- Exercise goal -
Return exactly, and only, the lines from the line containing "exact .inl ⟨rest, .inr (.inl hs), h⟩" through the final line of the records below, both included.

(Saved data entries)
=======

-- ==== Sys2Proof/Laws/Ops.lean ====
section
/-! SUPPORT. What the shared operations can do, each said once: the draw, one engine step of any command, one host
transaction, one event. Later proofs cite these instead of unfolding the operations. -/

namespace Sys2Proof.Machine

/-! ### Completions and flags -/

theorem completeWriting_nil (r0 r1 r2 : Nat) (s : State) : completeWriting r0 r1 r2 [] s = complete r0 r1 r2 s := rfl

@[simp] theorem operandA_eq (s : State) : operandA s = s.opa := rfl
@[simp] theorem operandB_eq (s : State) : operandB s = s.opb := rfl
@[simp] theorem operandC_eq (s : State) : operandC s = s.opc := rfl

theorem errorCode_ne_none (e : CmdError) : errorCode e ≠ .none := by cases e <;> simp [errorCode]

theorem codeNumber_le (e : ErrCode) : codeNumber e ≤ 8 := by cases e <;> simp [codeNumber]

theorem lines_lt (width v : Nat) : lines width v < 2 ^ width := Nat.mod_lt _ (by positivity)

theorem lines_of_lt {width v : Nat} (h : v < 2 ^ width) : lines width v = v := Nat.mod_eq_of_lt h

theorem testBit_lines (width v i : Nat) : (lines width v).testBit i = (decide (i < width) && v.testBit i) :=
  Nat.testBit_mod_two_pow v width i

theorem testBit_of_lines {width v i : Nat} (h : (lines width v).testBit i = true) : v.testBit i = true := by
  rw [testBit_lines, Bool.and_eq_true] at h; exact h.2

/-! ### The decoder -/

theorem instrOfOpcode_eq_some {x : Nat} {i : Instr} (h : instrOfOpcode x = some i) : x = opcodeOf i := by
  unfold instrOfOpcode at h
  split at h <;> cases h <;> rfl

theorem decode_eq_ok {w : Nat} {i : Instr} (h : decode w = .ok i) : w = encode i := by
  unfold decode zeroField opcodeField at h
  split_ifs at h with hz
  rw [show w % 256 = w by omega] at h
  split at h
  · rename_i j hj
    cases h
    exact instrOfOpcode_eq_some hj
  · cases h

theorem decode_encode (i : Instr) : decode (encode i) = .ok i := by cases i <;> rfl

/-! ### The buffer as commands read it -/

theorem bufRead_of_written {s : State} {i : Nat} {w : Nat} (h : bufAt s.buf i = some w) : bufRead s i = w := by
  simp [bufRead, h]

theorem length_bufPrefix (s : State) (count : Nat) : (bufPrefix s count).length = count := by simp [bufPrefix]

theorem getElem_bufPrefix (s : State) (count i : Nat) (h : i < (bufPrefix s count).length) :
    (bufPrefix s count)[i] = bufRead s i := by simp [bufPrefix]

theorem prefixWritten_iff (s : State) (count : Nat) :
    prefixWritten s count = true ↔ ∀ i, i < count → bufAt s.buf i ≠ none := by
  simp [prefixWritten, List.all_eq_true, Option.isSome_iff_ne_none]

/-- The check pass stops at `i` exactly when word `i` is the first that is not below `n`. -/
theorem firstTooLarge_eq_some_iff (s : State) (count i : Nat) (n : Nat) :
    firstTooLarge (bufPrefix s count) n = some i
      ↔ i < count ∧ n ≤ bufRead s i ∧ ∀ j, j < i → bufRead s j < n := by
  unfold firstTooLarge
  rw [List.findIdx?_eq_some_iff_getElem]
  constructor
  · rintro ⟨h, h1, h2⟩
    rw [getElem_bufPrefix] at h1
    refine ⟨by simpa [length_bufPrefix] using h, by simpa using h1, fun j hj => ?_⟩
    have := h2 j hj
    rw [getElem_bufPrefix] at this
    simpa using this
  · rintro ⟨h, h1, h2⟩
    refine ⟨by simpa [length_bufPrefix] using h, by rw [getElem_bufPrefix]; simpa using h1, fun j hj => ?_⟩
    rw [getElem_bufPrefix]
    simpa using h2 j hj

/-- The check pass finds nothing exactly when every word is below `n`. -/
theorem firstTooLarge_eq_none_iff (s : State) (count : Nat) (n : Nat) :
    firstTooLarge (bufPrefix s count) n = none ↔ ∀ i, i < count → bufRead s i < n := by
  unfold firstTooLarge
  simp [List.findIdx?_eq_none_iff, bufPrefix]

/-! ### The draw -/

theorem freeAnswer_mem {lo hi : Nat} (s : State) (h : lo ≤ hi) :
    lo ≤ freeAnswer lo hi s ∧ freeAnswer lo hi s ≤ hi := by
  have := Nat.mod_lt (Config.freeDraw s.freeCount) (Nat.succ_pos (hi - lo))
  unfold freeAnswer
  simp only [Nat.succ_eq_add_one] at this
  split <;> omega

/-- Everything the pre-draw check and the draw can do. -/
theorem draw_cases (lo hi : Nat) (s : State) :
    (s.outstanding = none ∧ s.abortreq = true ∧ draw lo hi s = .stopped (raiseError .aborted s))
    ∨ (s.outstanding = none ∧ s.abortreq = false ∧ s.retrylim ≠ 0 ∧ s.tries = s.retrylim
        ∧ draw lo hi s = .stopped (raiseError .timeout s))
    ∨ ((s.outstanding = none → s.abortreq = false ∧ (s.retrylim = 0 ∨ s.tries ≠ s.retrylim))
      ∧ ((s.source = .free
            ∧ draw lo hi s = .drew (freeAnswer lo hi s) (countDraw { s with freeCount := s.freeCount + 1 }))
        ∨ (s.source = .scripted [] ∧ draw lo hi s = .stopped { s with outstanding := some (lo, hi) })
        ∨ ∃ v rest, s.source = .scripted (v :: rest)
            ∧ ((lo ≤ v ∧ v ≤ hi ∧ draw lo hi s = .drew v (countDraw { s with source := .scripted rest }))
              ∨ ((v < lo ∨ hi < v) ∧ draw lo hi s = .outOfRange)))) := by
  unfold draw
  split_ifs with h1 h2
  · exact .inl ⟨h1.1, h1.2, rfl⟩
  · refine .inr (.inl ⟨h2.1, ?_, h2.2.1, h2.2.2, rfl⟩)
    cases h : s.abortreq
    · rfl
    · exact absurd ⟨h2.1, h⟩ h1
  · refine .inr (.inr ⟨fun ho => ⟨?_, ?_⟩, ?_⟩)
    · cases h : s.abortreq
      · rfl
      · exact absurd ⟨ho, h⟩ h1
    · by_contra hc
      push Not at hc
      exact h2 ⟨ho, hc.1, hc.2⟩
    · cases h : s.source with
      | free => exact .inl ⟨rfl, rfl⟩
      | scripted l =>
        cases l with
        | nil => exact .inr (.inl ⟨rfl, rfl⟩)
        | cons v rest =>
          refine .inr (.inr ⟨v, rest, rfl, ?_⟩)
          by_cases hr : lo ≤ v ∧ v ≤ hi
          · exact .inl ⟨hr.1, hr.2, by simp [hr]⟩
          · exact .inr ⟨by omega, by simp [hr]⟩

/-! ### One engine step of any command -/

/-- `u` is `s` but for what a draw or a reading of unwritten words uses up. -/
def UsesUp (s u : State) : Prop :=
  ∃ tries source outstanding freeCount,
    u = { s with tries := tries, source := source, outstanding := outstanding, freeCount := freeCount }

theorem usesUp_refl (s : State) : UsesUp s s := ⟨s.tries, s.source, s.outstanding, s.freeCount, rfl⟩

theorem usesUp_afterReading (b : Bool) (s : State) : UsesUp s (afterReading b s) := by
  cases b
  · exact ⟨s.tries, s.source, s.outstanding, s.freeCount + 1, rfl⟩
  · exact usesUp_refl s

theorem usesUp_of_drew {lo hi v : Nat} {s u : State} (h : draw lo hi s = .drew v u) : UsesUp s u := by
  rcases draw_cases lo hi s with ⟨-, -, e⟩ | ⟨-, -, -, -, e⟩ | ⟨-, ⟨-, e⟩ | ⟨-, e⟩ | ⟨w, rest, -, ⟨-, -, e⟩ | ⟨-, e⟩⟩⟩ <;>
    rw [e] at h <;> cases h
  · exact ⟨_, _, _, _, rfl⟩
  · exact ⟨_, _, _, _, rfl⟩

theorem stopped_cases {lo hi : Nat} {s u : State} (h : draw lo hi s = .stopped u) :
    (∃ e, u = raiseError e s) ∨ u = { s with outstanding := some (lo, hi) } := by
  rcases draw_cases lo hi s with ⟨-, -, e⟩ | ⟨-, -, -, -, e⟩ | ⟨-, ⟨-, e⟩ | ⟨-, e⟩ | ⟨w, rest, -, ⟨-, -, e⟩ | ⟨-, e⟩⟩⟩ <;>
    rw [e] at h <;> cases h
  · exact .inl ⟨_, rfl⟩
  · exact .inl ⟨_, rfl⟩
  · exact .inr rfl

/-- The commands that write `BUF` (R40). -/
def WritesBuffer (i : Instr) : Prop := i = .findroots ∨ i = .trace ∨ i = .encrypt ∨ i = .decrypt

/-- How an engine step of `i` can leave the machine `u` that has used up what it needed: the command goes on, or it goes
on in another phase of `GENKEY`, or it ends with an error, or with a success. -/
def LeavesAs (i : Instr) (u t : State) : Prop :=
  ((i = .genprime ∨ i = .genkey) ∧ t = u)
  ∨ (i = .genkey ∧ ∃ phase, t = { u with genkey := some phase })
  ∨ (∃ e, t = raiseError e u)
  ∨ ∃ r0 r1 r2 words, (WritesBuffer i ∨ words = []) ∧ t = completeWriting r0 r1 r2 words u

theorem leavesAs_error (i : Instr) (u : State) (e : CmdError) : LeavesAs i u (raiseError e u) :=
  .inr (.inr (.inl ⟨e, rfl⟩))

theorem leavesAs_success (i : Instr) (u : State) (r0 r1 r2 : Nat) : LeavesAs i u (complete r0 r1 r2 u) :=
  .inr (.inr (.inr ⟨r0, r1, r2, [], .inr rfl, rfl⟩))

theorem leavesAs_writing {i : Instr} (u : State) (r0 r1 r2 : Nat) (words : List Nat) (h : WritesBuffer i) :
    LeavesAs i u (completeWriting r0 r1 r2 words u) :=
  .inr (.inr (.inr ⟨r0, r1, r2, words, .inl h, rfl⟩))

theorem leavesAs_choosePublicExponent (p q : Nat) (u : State) :
    LeavesAs .genkey u (choosePublicExponent p q u) := by
  unfold choosePublicExponent finishKey
  split_ifs
  · exact leavesAs_success _ _ _ _ _
  · exact leavesAs_error _ _ _
  · exact .inr (.inl ⟨rfl, _, rfl⟩)

theorem leavesAs_keyStep {lo hi : Nat} {accept : Nat → State → State} {s t : State}
    (ha : ∀ v u, LeavesAs .genkey u (accept v u)) (h : keyStep lo hi accept s = .next t) :
    ∃ u, UsesUp s u ∧ LeavesAs .genkey u t := by
  unfold keyStep at h
  split at h
  · rename_i v u hd
    cases h
    exact ⟨u, usesUp_of_drew hd, ha v u⟩
  · rename_i u hd
    cases h
    rcases stopped_cases hd with ⟨e, rfl⟩ | rfl
    · exact ⟨s, usesUp_refl s, leavesAs_error _ _ _⟩
    · exact ⟨_, ⟨s.tries, s.source, some (lo, hi), s.freeCount, rfl⟩, .inl ⟨.inr rfl, rfl⟩⟩
  · cases h

/-- Everything one engine step of a command can do. -/
theorem exec_cases {i : Instr} {s t : State} (h : exec i s = .next t) :
    ∃ u, UsesUp s u ∧ LeavesAs i u t := by
  cases i <;> simp only [exec] at h
  case isprime =>
    unfold execIsprime at h
    cases h
    exact ⟨s, usesUp_refl s, leavesAs_success _ _ _ _ _⟩
  case genprime =>
    unfold execGenprime at h
    split_ifs at h
    · cases h
      exact ⟨s, usesUp_refl s, leavesAs_error _ _ _⟩
    · split at h
      · rename_i v u hd
        cases h
        refine ⟨u, usesUp_of_drew hd, ?_⟩
        split_ifs
        · exact leavesAs_success _ _ _ _ _
        · exact .inl ⟨.inl rfl, rfl⟩
      · rename_i u hd
        cases h
        rcases stopped_cases hd with ⟨e, rfl⟩ | rfl
        · exact ⟨s, usesUp_refl s, leavesAs_error _ _ _⟩
        · exact ⟨_, ⟨s.tries, s.source, some _, s.freeCount, rfl⟩, .inl ⟨.inl rfl, rfl⟩⟩
      · cases h
  case modpow =>
    unfold execModpow at h
    split_ifs at h <;> cases h
    · exact ⟨s, usesUp_refl s, leavesAs_error _ _ _⟩
    · exact ⟨s, usesUp_refl s, leavesAs_success _ _ _ _ _⟩
  case modinv =>
    unfold execModinv at h
    split_ifs at h <;> cases h
    · exact ⟨s, usesUp_refl s, leavesAs_error _ _ _⟩
    · exact ⟨s, usesUp_refl s, leavesAs_error _ _ _⟩
    · exact ⟨s, usesUp_refl s, leavesAs_success _ _ _ _ _⟩
  case isproot =>
    unfold execIsproot at h
    split_ifs at h <;> cases h
    · exact ⟨s, usesUp_refl s, leavesAs_error _ _ _⟩
    · exact ⟨s, usesUp_refl s, leavesAs_success _ _ _ _ _⟩
  case findroots =>
    unfold execFindroots at h
    split_ifs at h <;> cases h
    · exact ⟨s, usesUp_refl s, leavesAs_error _ _ _⟩
    · exact ⟨s, usesUp_refl s, leavesAs_error _ _ _⟩
    · exact ⟨s, usesUp_refl s, leavesAs_writing _ _ _ _ _ (.inl rfl)⟩
  case trace =>
    unfold execTrace at h
    split_ifs at h <;> cases h
    · exact ⟨s, usesUp_refl s, leavesAs_error _ _ _⟩
    · exact ⟨s, usesUp_refl s, leavesAs_error _ _ _⟩
    · exact ⟨s, usesUp_refl s, leavesAs_writing _ _ _ _ _ (.inr (.inl rfl))⟩
  case genkey =>
    have hfirst : ∀ v u, LeavesAs .genkey u (afterFirstDraw v u) := by
      intro v u
      unfold afterFirstDraw
      split_ifs
      · exact .inr (.inl ⟨rfl, _, rfl⟩)
      · exact .inr (.inl ⟨rfl, _, rfl⟩)
    unfold execGenkey at h
    split at h
    · split_ifs at h
      · cases h
        exact ⟨s, usesUp_refl s, leavesAs_error _ _ _⟩
      · cases h
        exact ⟨s, usesUp_refl s, leavesAs_error _ _ _⟩
      · exact leavesAs_keyStep hfirst h
    · exact leavesAs_keyStep hfirst h
    · refine leavesAs_keyStep (fun v u => ?_) h
      unfold afterSecondDraw
      split_ifs
      · exact leavesAs_choosePublicExponent _ _ _
      · exact .inl ⟨.inr rfl, rfl⟩
    · refine leavesAs_keyStep (fun v u => ?_) h
      unfold afterExponentDraw finishKey
      split_ifs
      · exact leavesAs_success _ _ _ _ _
      · exact .inl ⟨.inr rfl, rfl⟩
  case encrypt =>
    unfold execEncrypt at h
    split_ifs at h
    · cases h
      exact ⟨s, usesUp_refl s, leavesAs_error _ _ _⟩
    · cases h
      exact ⟨s, usesUp_refl s, leavesAs_error _ _ _⟩
    · split at h <;> cases h
      · exact ⟨_, usesUp_afterReading _ _, leavesAs_error _ _ _⟩
      · exact ⟨_, usesUp_afterReading _ _, leavesAs_writing _ _ _ _ _ (.inr (.inr (.inl rfl)))⟩
  case decrypt =>
    unfold execDecrypt at h
    split_ifs at h <;> cases h
    · exact ⟨s, usesUp_refl s, leavesAs_error _ _ _⟩
    · exact ⟨s, usesUp_refl s, leavesAs_error _ _ _⟩
    · exact ⟨_, usesUp_afterReading _ _, leavesAs_writing _ _ _ _ _ (.inr (.inr (.inr rfl)))⟩

/-- Everything the engine can do in one step. -/
theorem engineStep_cases {s t : State} (h : engineStep s = .next t) :
    (s.busy = false ∧ t = s)
    ∨ (s.busy = true ∧ ∃ i u, decode s.cmd = .ok i ∧ exec i s = .next t ∧ UsesUp s u ∧ LeavesAs i u t)
    ∨ (s.busy = true ∧ (∃ e, decode s.cmd = .error e) ∧ t = raiseError (.illegal s.cmd) s) := by
  unfold engineStep at h
  split_ifs at h with hb
  · split at h
    · rename_i i hd
      obtain ⟨u, hu, hl⟩ := exec_cases h
      exact .inr (.inl ⟨hb, i, u, hd, h, hu, hl⟩)
    · rename_i e hd
      cases h
      exact .inr (.inr ⟨hb, ⟨e, hd⟩, rfl⟩)
  · cases h
    exact .inl ⟨by simpa using hb, rfl⟩

/-! ### One event -/

/-- Everything one step can do: the engine moves, the host performs a transaction or settles which reads come next, or
reset is asserted. -/
theorem nextEvent_cases {s t : State} (h : nextEvent s = .next t) :
    (∃ script, ((s.script = [] ∧ script = []) ∨ s.script = .engine :: script
          ∨ (s.busy = true ∧ script = s.script ∧ ∃ rest, s.script = .wait :: rest))
        ∧ engineStep { s with script := script } = .next t)
    ∨ (∃ tr rest, s.script = .host tr :: rest ∧ t = busTransaction { s with script := rest } tr)
    ∨ (∃ rest, s.script = .wait :: rest ∧ s.busy = false
        ∧ t = busTransaction { s with script := rest } (.read (regAddr .status)))
    ∨ (∃ rest, s.script = .readResults :: rest ∧ t = { s with script := resultReads s ++ rest })
    ∨ (∃ rest, s.script = .rst :: rest ∧ t = resetInput { s with script := rest }) := by
  unfold nextEvent at h
  split at h
  · rename_i hs
    refine .inl ⟨[], .inl ⟨hs, rfl⟩, ?_⟩
    rw [← hs]
    exact h
  · rename_i tr rest hs
    cases h
    exact .inr (.inl ⟨tr, rest, hs, rfl⟩)
  · rename_i rest hs
    exact .inl ⟨rest, .inr (.inl hs), h⟩
  · rename_i rest hs
    split_ifs at h with hb
    · exact .inl ⟨s.script, .inr (.inr ⟨hb, rfl, rest, hs⟩), h⟩
    · cases h
      exact .inr (.inr (.inl ⟨rest, hs, by simpa using hb, rfl⟩))
  · rename_i rest hs
    cases h
    exact .inr (.inr (.inr (.inl ⟨rest, hs, rfl⟩)))
  · rename_i rest hs
    cases h
    exact .inr (.inr (.inr (.inr ⟨rest, hs, rfl⟩)))

end Sys2Proof.Machine
end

=======

- Exercise answer -
    exact .inl ⟨rest, .inr (.inl hs), h⟩
  · rename_i rest hs
    split_ifs at h with hb
    · exact .inl ⟨s.script, .inr (.inr ⟨hb, rfl, rest, hs⟩), h⟩
    · cases h
      exact .inr (.inr (.inl ⟨rest, hs, by simpa using hb, rfl⟩))
  · rename_i rest hs
    cases h
    exact .inr (.inr (.inr (.inl ⟨rest, hs, rfl⟩)))
  · rename_i rest hs
    cases h
    exact .inr (.inr (.inr (.inr ⟨rest, hs, rfl⟩)))

end Sys2Proof.Machine
end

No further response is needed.